2008-01-28 Thread Tony Battersby
I am experiencing network tx hangs on a dual-port SK-9E22 with sky2 in
2.6.24.  The problem is triggered by both ports transmitting at high
speed simultaneously.  This problem is 100% quickly reproducible.  Here
is the setup:

PC #1 with Intel PRO/1000 NIC:
e1000 IP address 192.168.1.1
running iperf -s

PC #2 with Intel PRO/1000 NIC:
e1000 IP address 192.168.2.1
running iperf -s

PC #3 with SysKonnect SK-9E22 (dual-port copper PCI-express)
sky2 IP address 192.168.1.2
sky2 IP address 192.168.2.2

So basically, I have two PCs with Intel PRO/1000 NICs running "iperf
-s".  Each of these Intel NICs is directly cabled to one of the two
ports of the SysKonnect NIC.

When I run:
(PC #3 tty1) iperf -c 192.168.1.1 -t 30
(wait for a second or two)
(PC #3 tty2) iperf -c 192.168.2.1 -t 30

"iperf -c 192.168.1.1" never finishes, but "iperf -c 192.168.2.1" does
finish.  Press Ctrl-C to abort the hung iperf.  Ping 192.168.1.1 does
not respond.  Ping 192.168.2.1 does respond, but each ping has almost
exactly 1 second latency (the latency should be < 1 ms).

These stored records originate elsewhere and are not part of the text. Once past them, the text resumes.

-- ==== Sys2Proof/Syntax.lean ====
section
/-!
DEFINITION. The commands of the Keora block: one constructor of `Instr` per row of spec/opcode_table.json,
with the operands the row's rules give it.
-/
namespace Sys2Proof

/-- The unit a command reaches, where its row exists for both products (R36, R183). -/
inductive Side
  | dtu | za
  deriving DecidableEq, Repr

/-- Who sent a command: the link it came in on and its source address, or keomon, which is one requester
(R371, R377, R389). -/
structure Requester where
  link : Nat
  addr : Mac
  keomon : Bool
  deriving DecidableEq, Repr

/-- A Husk as it arrives (R367, R368): header words 0 to 7, of which word 0's opcode half is fixed by the row,
the payload words, the Triheud context it travels under, and the unit that receives it. -/
structure HuskCmd where
  side : Side
  req : Requester
  thCtx : BitVec 16
  thGen : Byte
  w0hi : BitVec 16
  w1 : W
  w2 : W
  w3 : W
  w4 : W
  w5 : W
  w6 : W
  crc : W
  payload : List W
  deriving DecidableEq, Repr

/-- A Triheud frame as it arrives: the header fields of R341 and the payload as words, zero padded (R338). -/
structure Frame where
  dest : Mac
  src : Mac
  ethertype : BitVec 16
  tver : Byte
  cls : BitVec 4
  rsv15 : BitVec 4
  msg : Byte
  rsv17 : Byte
  fabricId : BitVec 16
  ctx : BitVec 16
  gen : Byte
  rsv23 : Byte
  lseq : W
  plen : BitVec 16
  hcrc : BitVec 16
  body : List W
  deriving DecidableEq, Repr

/-- What is wrong with a packet on the RX channel (R55). -/
inductive RxDefect
  | none          -- a whole packet with a granted credit for each beat
  | noCredit      -- a beat for which no credit was granted
  | sofWhileOpen
  | tooLong
  | shortBeat
  | pathError     -- ul_rx_err_i high on the eof beat
  deriving DecidableEq, Repr

/-- The data set an Announce carries, in the order the default comparison of IEEE 1588-2019 clause 9.3 reads it
(R155). -/
structure AnnounceData where
  priority1 : Byte
  clockClass : Byte
  clockAccuracy : Byte
  variance : BitVec 16
  priority2 : Byte
  gmIdentity : BitVec 64
  stepsRemoved : BitVec 16
  identity : BitVec 64
  utcOffset : BitVec 16
  ptpScale : Bool
  deriving DecidableEq, Repr

/-- The PTP messages of R155. Ingress stamps are reference-plane stamps (R157); the other
times are those the message carries, its correction applied. -/
inductive PtpMsg
  | sync (seq : BitVec 16) (twoStep : Bool) (origin : Stamp) (ingress : Stamp)
  | followUp (seq : BitVec 16) (origin : Stamp)
  | delayReq (seq : BitVec 16) (ingress : Stamp)
  | delayResp (seq : BitVec 16) (received : Stamp)
  | announce (data : AnnounceData)
  | other         -- Signaling, management and anything else
  deriving DecidableEq, Repr

/-- A PTP frame: its domainNumber, the clockIdentity of its sender, and the message. -/
structure PtpFrame where
  domain : Byte
  source : BitVec 64
  msg : PtpMsg
  deriving DecidableEq, Repr

/-- A hardware error during one checked or unchecked walk: the leaf the lane wrongly reached, on the primary,
checker and reference walks (R267, R268). `none` is a sound walk. -/
structure WalkUpset where
  primary : Option Nat
  checker : Option Nat
  reference : Option Nat
  deriving DecidableEq, Repr

/-- The stack regions of R184 and the SRAMs of R186. -/
inductive MemRegion
  | firmware | forward | feature | pod | model | digest | detectState | seedbank | checkpoint | unassigned
  | nodeStore | tileBuffers | podStore | featureStaging | linkBuffers | syncStore | contextTable
  | managementL2 | coreL1
  deriving DecidableEq, Repr

/-- The causes of a power event (ZA_PWR_EVENT, chapter 16). -/
inductive PowerCause
  | undervoltage | overvoltage | rail
  deriving DecidableEq, Repr

/-- The inputs that the host's power controller drives (R66): lull_req_i, and whether pg_core_i and pg_ret_i are high. -/
structure PowerPins where
  req : BitVec 2
  core : Bool
  ret : Bool
  deriving DecidableEq, Repr

/-- One slot's readings of the GaN die (R455): hottest sensor of each quadrant and of the spine in whole °C,
mean input power of the last 1,024 µs in W, mean VIN and IIN of the slot. -/
structure ThermalReading where
  q0 : Byte
  q1 : Byte
  q2 : Byte
  q3 : Byte
  spine : Byte
  power : BitVec 10
  vin : BitVec 16
  iin : BitVec 16
  deriving DecidableEq, Repr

When I switch the order of the tests, whichever iperf -c was started
_first_ is the one that locks up with no ping afterward, and whichever
was started _second_ is the one that finishes, but with a 1-second ping
latency afterward.  So the problem follows the ordering of the tests
rather than a specific port.

Also, the trigger seems to be transmitting, not receiving.  If I run
"iperf -s" on the SysKonnect PC and "iperf -c" on the two Intel PRO/1000
PCs, then the tests pass.

When I do "ethtool -K eth0 rx on; ethtool -K eth1 rx on" to turn on rx
checksumming on both ports of the SysKonnect NIC, both tests pass
successfully.  Commit 8b31cfbcd1b54362ef06c85beb40e65a349169a2 "sky2:
disable rx checksum on Yukon XL" disabled rx checksumming by default on
this NIC to get rid of some "hw csum failure" messages
(http://marc.info/?l=linux-netdev&m=119497815523843&w=4).  However, this
seems to have exposed a different (and arguably worse) bug.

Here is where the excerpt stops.